──────── Material to process

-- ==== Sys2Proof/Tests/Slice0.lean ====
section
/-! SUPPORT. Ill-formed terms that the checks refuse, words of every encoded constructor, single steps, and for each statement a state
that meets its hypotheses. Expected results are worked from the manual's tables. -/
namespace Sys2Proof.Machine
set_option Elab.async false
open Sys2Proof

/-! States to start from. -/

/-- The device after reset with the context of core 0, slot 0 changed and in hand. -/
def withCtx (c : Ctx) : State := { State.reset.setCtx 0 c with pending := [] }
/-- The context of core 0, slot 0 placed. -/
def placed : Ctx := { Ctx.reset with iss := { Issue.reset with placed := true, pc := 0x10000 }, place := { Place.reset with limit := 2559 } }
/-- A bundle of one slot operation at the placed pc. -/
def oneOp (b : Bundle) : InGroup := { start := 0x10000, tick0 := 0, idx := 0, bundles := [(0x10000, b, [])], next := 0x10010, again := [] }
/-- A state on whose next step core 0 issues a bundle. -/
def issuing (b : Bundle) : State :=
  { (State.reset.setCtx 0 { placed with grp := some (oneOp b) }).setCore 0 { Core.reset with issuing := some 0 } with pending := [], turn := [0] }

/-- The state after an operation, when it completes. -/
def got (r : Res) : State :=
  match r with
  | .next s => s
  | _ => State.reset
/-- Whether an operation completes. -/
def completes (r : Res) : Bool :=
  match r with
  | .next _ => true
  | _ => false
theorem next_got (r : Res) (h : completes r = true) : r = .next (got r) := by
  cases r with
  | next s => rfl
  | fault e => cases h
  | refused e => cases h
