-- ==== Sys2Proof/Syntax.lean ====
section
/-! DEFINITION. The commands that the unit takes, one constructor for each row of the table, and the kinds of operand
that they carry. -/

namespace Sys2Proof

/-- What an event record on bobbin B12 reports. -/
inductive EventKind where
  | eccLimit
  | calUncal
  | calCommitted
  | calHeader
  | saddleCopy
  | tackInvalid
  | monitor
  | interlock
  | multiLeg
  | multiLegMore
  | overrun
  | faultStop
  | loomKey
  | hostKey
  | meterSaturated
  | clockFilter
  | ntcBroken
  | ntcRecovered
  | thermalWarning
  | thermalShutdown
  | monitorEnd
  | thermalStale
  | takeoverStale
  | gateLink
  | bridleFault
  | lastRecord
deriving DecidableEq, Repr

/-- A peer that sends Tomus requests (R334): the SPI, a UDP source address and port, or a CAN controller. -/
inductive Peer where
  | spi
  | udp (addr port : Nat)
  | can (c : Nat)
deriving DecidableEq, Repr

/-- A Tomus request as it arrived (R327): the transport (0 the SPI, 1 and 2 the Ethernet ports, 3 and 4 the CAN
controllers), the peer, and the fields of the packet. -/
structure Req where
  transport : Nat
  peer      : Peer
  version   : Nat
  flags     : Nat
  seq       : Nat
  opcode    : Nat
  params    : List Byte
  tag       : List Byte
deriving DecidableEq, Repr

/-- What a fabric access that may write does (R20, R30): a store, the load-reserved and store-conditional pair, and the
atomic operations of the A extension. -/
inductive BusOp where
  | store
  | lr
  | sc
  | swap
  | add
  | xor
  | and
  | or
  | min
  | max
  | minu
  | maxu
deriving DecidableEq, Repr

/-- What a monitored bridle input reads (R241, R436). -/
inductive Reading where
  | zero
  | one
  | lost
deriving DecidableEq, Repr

────────────────

What is expected: Each entry should be reproduced in the output exactly.

Exercise result:
-- ==== Sys2Proof/Tests/Slice0.lean ====
section
/-! SUPPORT. Ill-formed terms that the checks refuse, words of every encoded constructor, single steps, and for each statement a state
that meets its hypotheses. Expected results are worked from the manual's tables. -/
namespace Sys2Proof.Machine
set_option Elab.async false
open Sys2Proof

/-! States to start from. -/

/-- The device after reset with the context of core 0, slot 0 changed and in hand. -/
def withCtx (c : Ctx) : State := { State.reset.setCtx 0 c with pending := [] }
/-- The context of core 0, slot 0 placed. -/
def placed : Ctx := { Ctx.reset with iss := { Issue.reset with placed := true, pc := 0x10000 }, place := { Place.reset with limit := 2559 } }
/-- A bundle of one slot operation at the placed pc. -/
def oneOp (b : Bundle) : InGroup := { start := 0x10000, tick0 := 0, idx := 0, bundles := [(0x10000, b, [])], next := 0x10010, again := [] }
/-- A state on whose next step core 0 issues a bundle. -/
def issuing (b : Bundle) : State :=
  { (State.reset.setCtx 0 { placed with grp := some (oneOp b) }).setCore 0 { Core.reset with issuing := some 0 } with pending := [], turn := [0] }

/-- The state after an operation, when it completes. -/
def got (r : Res) : State :=
  match r with
  | .next s => s
  | _ => State.reset
/-- Whether an operation completes. -/
def completes (r : Res) : Bool :=
  match r with
  | .next _ => true
  | _ => false
theorem next_got (r : Res) (h : completes r = true) : r = .next (got r) := by
  cases r with
  | next s => rfl
  | fault e => cases h
  | refused e => cases h
-- ==== Sys2Proof/Syntax.lean ====
section
/-! DEFINITION. The commands that the unit takes, one constructor for each row of the table, and the kinds of operand
that they carry. -/

namespace Sys2Proof

/-- What an event record on bobbin B12 reports. -/
inductive EventKind where
  | eccLimit
  | calUncal
  | calCommitted
  | calHeader
  | saddleCopy
  | tackInvalid
  | monitor
  | interlock
  | multiLeg
  | multiLegMore
  | overrun
  | faultStop
  | loomKey
  | hostKey
  | meterSaturated
  | clockFilter
  | ntcBroken
  | ntcRecovered
  | thermalWarning
  | thermalShutdown
  | monitorEnd
  | thermalStale
  | takeoverStale
  | gateLink
  | bridleFault
  | lastRecord
deriving DecidableEq, Repr

/-- A peer that sends Tomus requests (R334): the SPI, a UDP source address and port, or a CAN controller. -/
inductive Peer where
  | spi
  | udp (addr port : Nat)
  | can (c : Nat)
deriving DecidableEq, Repr

/-- A Tomus request as it arrived (R327): the transport (0 the SPI, 1 and 2 the Ethernet ports, 3 and 4 the CAN
controllers), the peer, and the fields of the packet. -/
structure Req where
  transport : Nat
  peer      : Peer
  version   : Nat
  flags     : Nat
  seq       : Nat
  opcode    : Nat
  params    : List Byte
  tag       : List Byte
deriving DecidableEq, Repr

/-- What a fabric access that may write does (R20, R30): a store, the load-reserved and store-conditional pair, and the
atomic operations of the A extension. -/
inductive BusOp where
  | store
  | lr
  | sc
  | swap
  | add
  | xor
  | and
  | or
  | min
  | max
  | minu
  | maxu
deriving DecidableEq, Repr

/-- What a monitored bridle input reads (R241, R436). -/
inductive Reading where
  | zero
  | one
  | lost
deriving DecidableEq, Repr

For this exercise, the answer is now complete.